Diego Forlán analiza a Cristiano Ronaldo en Portugal
Diego Forlán no se anduvo con rodeos. Invitado en el programa La Casa del Kun de ESPN, el uruguayo analizó el papel de Cristiano Ronaldo en esta Portugal de Roberto Martínez y puso el foco en algo que muchos ven, pero pocos se atreven a decir con tanta claridad: el capitán se ha convertido en un faro fijo que facilita demasiado el trabajo a las defensas rivales.
Forlán habló como lo que fue: un delantero de élite, ganador del Balón de Oro del Mundial 2010, acostumbrado a leer espacios y movimientos en el último tercio. Y desde esa óptica, el diagnóstico fue directo. Cristiano sigue siendo un depredador en el área, sí, pero su inmovilidad está encogiendo el campo para Portugal y asfixiando el talento que le rodea.
“Estoy hablando como delantero, el problema es que Cristiano está en el centro, es quien es, está ahí como un 9, y se queda ahí para aprovechar el gol porque ya no sale a buscar la pelota, pero termina condicionando a Portugal”, explicó Forlán.
La imagen es clara: un ‘9’ clavado entre los centrales, esperando el servicio, sin tirar desmarques que arrastren marcas ni abrir pasillos interiores.
Forlán recordó esa vieja excusa de área chica: “Me quedo acá porque estoy cerca del gol para marcar”. Pero, según él, ese instinto termina volviéndose en contra del equipo. “No entendés que terminás perjudicando a tu equipo porque los dos centrales se quedan ahí, vos no te movés. Los centrales se quedan quietos, uno se hace referencia y el otro queda libre. No tenés a nadie que pueda llegar porque empezás a cerrar ese espacio”.
En una selección que reúne a Bruno Fernandes, Bernardo Silva o Rafael Leão, mantener el ataque encorsetado alrededor de un solo punto fijo parece un lujo peligroso. Portugal tiene futbolistas para atacar por dentro, por fuera, entre líneas y al espacio. Pero si el vértice de todo el sistema no se mueve, el ataque se vuelve previsible, casi plano.
Para Forlán, la solución no exige una revolución táctica, sino un pequeño cambio de mentalidad del propio Cristiano. Un ajuste, no un derribo del mito. “Si se moviera un poco a las bandas, los otros podrían entrar y él podría participar”, propuso. El uruguayo describió el problema como un embudo: todo termina cayendo hacia el mismo lado, hacia la misma referencia, y el ataque se ahoga.
“Ahí es donde Portugal falla, porque no explota, porque todo termina yendo hacia un lado, que en realidad es un embudo. Yo no diría que es un problema, es hacerle entender. Decirle: ‘Movete, salí de ahí para que puedas hacer algo’”, añadió.

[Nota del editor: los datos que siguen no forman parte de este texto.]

/-- Satisfies the opens parked on names that are bound now, oldest first (R256), but for those whose domain has expired (R258). -/
def State.satisfy (s : State) (ctx : Ctx) (keys : List Word) : State :=
  let l := s.cores.filterMap fun p =>
    match p.2.stat with
    | .wait (.tarn k o rd dom t) n cost =>
      if keys.contains k ∧ (s.who p.1 false).ctx = ctx ∧ ! s.expired hubEp (s.dtag dom) then some (t, p.1, k, o, rd, dom, n, cost) else none
    | _ => none
  let l := l.mergeSort fun x y => decide (x.1 ≤ y.1)
  l.foldl (fun (s : State) e =>
    match e with
    | (_, c, k, o, rd, dom, n, cost) =>
      match s.bound ctx k with
      | none => s
      | some b =>
        let r := s.openOn c ctx (s.dtag dom) o b
        r.2.upd c fun x => { x with stat := .wait (.service rd r.1) n cost, waitFrom := none }) s

/-- The bytes of a handler-table entry (07 R121): V and ENTRY in the low word, KEY in the high one. -/
def HEnt.bytes (h : HEnt) : List Byte := wordBytes (BitVec.ofBool h.v ++ 0#7 ++ h.entry.extractLsb' 0 56) ++ wordBytes h.key

/-- Entry `n` of a context's handler table: what starts activations, and its bytes at HANDLERBASE where they have a frame (07 R121; log
entry 25). -/
def State.setHEnt (s : State) (ctx : Ctx) (n : Nat) (h : HEnt) : State :=
  match tGet s.hub.ctxs ctx.toNat with
  | none => s
  | some k =>
    let s := s.updHub fun y => { y with ctxs := tPut y.ctxs ctx.toNat { k with htab := tPut k.htab n h } }
    (feWrite ctx h.bytes (k.record.hbase.toNat + 16 * n) s).getD s

/-- Installs one entry: the old binding is retired, the name gets the new one or none, and the handler-table entries of the name
follow (R255, R260 lines 14 to 16, R262). -/
def State.install (s : State) (ctx : Ctx) (e : NBind) : State :=
  let old := (s.name ctx e.key).bind (·.bind)
  let g := genNext (s.bgen ctx e.key)
  let id := s.nextId
  let b : TBind := ⟨id, ctx, e.key, g, e.base, BitVec.ofNat 64 (64 * e.len.toNat), e.lrec, e.ver, false⟩
  let names := (s.hub.names.filter fun n => ! (n.ctx == ctx && n.key == e.key)) ++
    [(⟨ctx, e.key, g, if e.binds then some id else none⟩ : Name)]
  let bs := s.hub.binds.map fun x => if old = some x.id then { x with retired := true } else x
  let tab := (((tGet s.hub.ctxs ctx.toNat).map (·.htab)).getD []).filter fun h => h.2.key == e.key
  let s := (s.fresh).updHub fun h => { h with names := names, binds := if e.binds then bs ++ [b] else bs }
  let s := tab.foldl (fun (s : State) h => s.setHEnt ctx h.1 { h.2 with v := e.binds, entry := if e.binds then e.base else h.2.entry }) s
  match old with
  | some o => s.reclaim o
  | none => s

/-- Installs a list at one point, and satisfies the opens parked on its names (R256, R260 lines 14 to 16). -/
def State.installAll (s : State) (ctx : Ctx) (l : List NBind) : State :=
  (l.foldl (fun (s : State) e => s.install ctx e) s).satisfy ctx (l.map (·.key))

/-- Names that may be forgotten when the table needs their entries: unbound, and on no binding that an open handle holds (R251). -/
def State.forgettable (s : State) (n : Name) (l : List NBind) : Bool :=
  n.bind.isNone && ! (l.any fun e => e.key == n.key) &&
    ! (s.hub.hdls.any fun h =>
      match h.2.own with
      | some (_, _, k) => s.hub.binds.any fun b => b.id == k && b.ctx == n.ctx && b.key == n.key
      | none => false)

/-- The Tarn's checks and the bind (R260 lines 10 to 16): a refusal, or the state after. -/
def State.bindAll (s : State) (ctx : Ctx) (dom : DTag) (l : List NBind) : Option Word × State :=
  if s.expired hubEp dom then (some (tarnNo 0 10), s)
  else
    let il := (List.range l.length).zip l
    match il.find? fun p => p.2.expect != 0xFFFFFFFF#32 && p.2.expect != s.bgen ctx p.2.key with
    | some p => (some (tarnNo p.1 9), s)
    | none =>
      let new := il.filter fun p => (s.name ctx p.2.key).isNone
      let fg := s.hub.names.filter fun n => s.forgettable n l
      let room := nNames - s.hub.names.length
      match (if room + fg.length < new.length then new[room + fg.length]? else none) with
      | some p => (some (tarnNo p.1 8), s)
      | none =>
        let dead := fg.take (new.length - room)
        let s := s.updHub fun h => { h with names := h.names.filter fun n => ! dead.contains n }
        (none, s.installAll ctx l)

/-- The entry at an offset of the list. -/
def nbindEnt (bs : List Byte) (i : Nat) : NBind :=
  let w (o : Nat) : Word := recWord bs (32 + 32 * i + o)
  ⟨w 0, w 8, (w 16).extractLsb' 0 32, (w 16).extractLsb' 32 32, w 24, 0#32⟩

/-- Outcome of the checks that the core makes on a list (R260 lines 3 to 9). -/
inductive NbOut where
  | ok (l : List NBind) (s : State)
  | no (v : Word) (s : State)
  | wait (s : State)
  | bad (c : Chk)
deriving DecidableEq, Repr

/-- Checks the entries in order, reading the record of each that binds. -/
def nbindChk (w : Who) (bs : List Byte) : List Nat → List NBind → State → NbOut
  | [], l, s => .ok l s
  | i :: r, l, s =>
    let e := nbindEnt bs i
    if e.key = 0#64 then .no (tarnNo i 1) s
    else if l.any fun x => x.key == e.key then .no (tarnNo i 5) s
    else if ! e.binds then nbindChk w bs r (l ++ [e]) s
    else if ! e.objOk then .no (tarnNo i 6) s
    else
      match s.readRec w e.lrec with
      | .ok rb s1 =>
        if recSealed rb && recShaped rb then
          nbindChk w bs r (l ++ [{ e with ver := BitVec.ofNat 32 (leNat (rb.take 4)) }]) s1
        else .no (tarnNo i 7) s1
      | .wait s1 => .wait s1
      | .bad c => .bad c

/-- Failed checks of a load of the S stream. -/
def State.sBad (s : State) (c : Chk) : State :=
  match c with
  | .ok _ s => s
  | .align v => s.sTrap 0x02#8 v
  | .viol v => s.sViol .load v
  | .dem v fk l => s.demand s.cur .load false s.me.pc v fk l

/-- `nbind rd, ra` (R260): the list is read, its entries checked, and the bind is one point at the Tarn, which releases every
earlier access of the core. -/
def execNbind (m : Dm) (a d : Reg) (s : State) : Out1 :=
  let o := s.me.rs a
  let h := s.me.spRead o.toNat 32
  let n := bits (recWord h 0) 3 0
  .next (
    if ! tarnOff o then s.sTrap 0x02#8 o
    else if s.me.spBusy s.cur then s.sRetry
    else if (List.range 4).any fun i => s.me.wmBlocks (o + BitVec.ofNat 64 (8 * i)) 8 then s.sStall o
    else if n < 1 ∨ n > 8 ∨ bits (recWord h 0) 63 4 ≠ 0 ∨ ! ((h.drop 8).all (· == 0#8)) ∨ o.toNat + 32 + 32 * n > 0x80000 then
      s.reply d (tarnNo 0 5)
    else if (List.range (4 + 4 * n)).any fun i => s.me.wmBlocks (o + BitVec.ofNat 64 (8 * i)) 8 then s.sStall o
    else
      s.soft s.cur .load false s.me.pc o [⟨o, .sp s.cur o.toNat, 32 + 32 * n, .sp, false⟩] fun s =>
      let s := (List.range (4 + 4 * n)).foldl (fun (s : State) i => s.watch s.cur .load (o + BitVec.ofNat 64 (8 * i)) 8) s
      match nbindChk (s.who s.cur false) (s.me.spRead o.toNat (32 + 32 * n)) (List.range n) [] s with
      | .no v s => s.reply d v
      | .wait s => s.sStall o
      | .bad c => s.sBad c
      | .ok l s =>
        if ! s.me.drained false ∨ ! s.me.wbuf.isEmpty then s.sRetry
        else
          let r := s.bindAll s.myCtx (s.dm m) l
          r.2.reply d (r.1.getD 0#64))

/-- CONTEXT_DESTROYED (R253): the handles of a context close, and its record is gone. -/
def execContextDestroyed (ctx : Ctx) (s : State) : Out1 :=
  let s := s.hub.hdls.foldl (fun (s : State) p =>
    match p.2.own with
    | some (k, _, _) => if k = ctx then s.closeHdl p.1 else s
    | none => s) s
  .next (s.updHub fun h => { h with ctxs := tDel h.ctxs ctx.toNat })

/-- The record at an address as `rseal` reads it (12 R212): the body, and the first eight bytes only where the body is well shaped. -/
def State.readSeal (s : State) (w : Who) (a : Word) : RdOut :=
  let words (b : Word) (n : Nat) : List (Word × Nat) := (List.range n).map fun i => (b + BitVec.ofNat 64 (8 * i), 8)
  match classify s.own w.core a with
  | .peer _ =>
    let f (b : Word) (n : Nat) : Chk := s.chkRun w .d .load (s.taskFps w.task) [(b, n)]
    match s.readPieces w 0 (a + 8#64) 120 (f (a + 8#64) 120) with
    | .ok b t =>
      let r := List.replicate 8 (0#8 : Byte) ++ b
      match (if recSz r then t.readPieces w 0 (a + 8#64) 248 (f (a + 8#64) 248) else .ok b t) with
      | .ok b t =>
        if ! recShaped (List.replicate 8 (0#8 : Byte) ++ b) then .ok (List.replicate 8 (0#8 : Byte) ++ b) t
        else
          match t.readPieces w 20 a 8 (f a 8) with
          | .ok h t => .ok (h ++ b) (t.upd w.core fun x => { x with pread := tDel x.pread 20 })
          | o => o
      | o => o
    | o => o
  | _ =>
    match s.readRun w (a + 8#64) 120 (words (a + 8#64) 15) with
    | .ok b s =>
      let r := List.replicate 8 (0#8 : Byte) ++ b
      match (if recSz r then s.readRun w (a + 128#64) 128 (words (a + 128#64) 16) else .ok [] s) with
      | .ok b2 s =>
        if ! recShaped (r ++ b2) then .ok (r ++ b2) s
        else
          match s.readRun w a 8 [(a, 4), (a + 4#64, 4)] with
          | .ok h s => .ok (h ++ b ++ b2) s
          | o => o
      | o => o
    | o => o

/-- `rseal rd, ra, rb` (12 R210 to R212): the reads and the releasing store of the seal are accesses of the core. -/
def execRseal (b a d : Reg) (s : State) : Out1 :=
  let ad := s.me.rs a
  let v : List Byte := leBytes 4 ((s.me.rs b).setWidth 32).toNat
  .next (
    if ad.toNat % 128 ≠ 0 then s.sTrap 0x02#8 ad
    else
      match s.readSeal (s.who s.cur false) ad with
      | .wait s => s.sStall ad
      | .bad c => s.sBad c
      | .ok r s =>
        if ! recShaped r then s.sDone 1 1 fun c => c.ws d 1#64
        else if recSealed r then s.sDone 1 1 fun c => c.ws d 2#64
        else
          s.sAcc .store ad 8 fun ps s =>
            let id := s.nextId
            let s := s.doStore (s.who s.cur false) ps (v ++ leBytes 4 (recSeal r v).toNat) (s.dm .inh) true
            if s.me.acc.any (fun x => x.aid == id) then s.sHold (.seal id d) 1 1 else s.sDone 1 1 fun c => c.ws d 0#64)

end Sys2Proof.Machine
end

No se trata de señalar a Cristiano como el problema, sino de convencerlo de que su movimiento puede ser la llave para liberar al resto.
El contexto añade presión. Portugal ya se ha metido en los cruces, con un duelo frente a Croacia en el horizonte, y el margen de error se reduce al mínimo. Ante rivales de élite, una estructura ofensiva previsible es casi una invitación al bloqueo. Los centrales de nivel top agradecen un ‘9’ que no rompe líneas ni cambia alturas; pueden defender de frente, sin giros bruscos, sin persecuciones largas hacia las bandas.
Ronaldo ha demostrado que todavía conserva olfato y pegada. Sigue encontrando el gol, sigue atrayendo miradas y defensores. Pero el “cuello de botella” que describe Forlán es un aviso serio: cuando todo el ataque se ordena en torno a un único punto estático, el resto de las piezas pierde margen para aparecer donde más duele.
Ahí entra Roberto Martínez. La gestión del rol del capitán se ha convertido en uno de los temas centrales alrededor de la selección. ¿Hasta qué punto se atreverá el técnico a pedirle a la mayor leyenda del fútbol portugués que cambie su forma de jugar a estas alturas de su carrera? ¿Y hasta qué punto estará dispuesto Cristiano a escuchar?
Portugal ha cumplido la primera parte del camino y ya mira a Croacia en esta ronda de 32. El talento sobra, las variantes también. Pero si esta generación quiere pelear por todo, quizá necesite algo más que los goles de siempre: necesita que su referencia deje de ser una estatua en el área y vuelva a ser el jugador que abre puertas donde los demás solo ven un muro.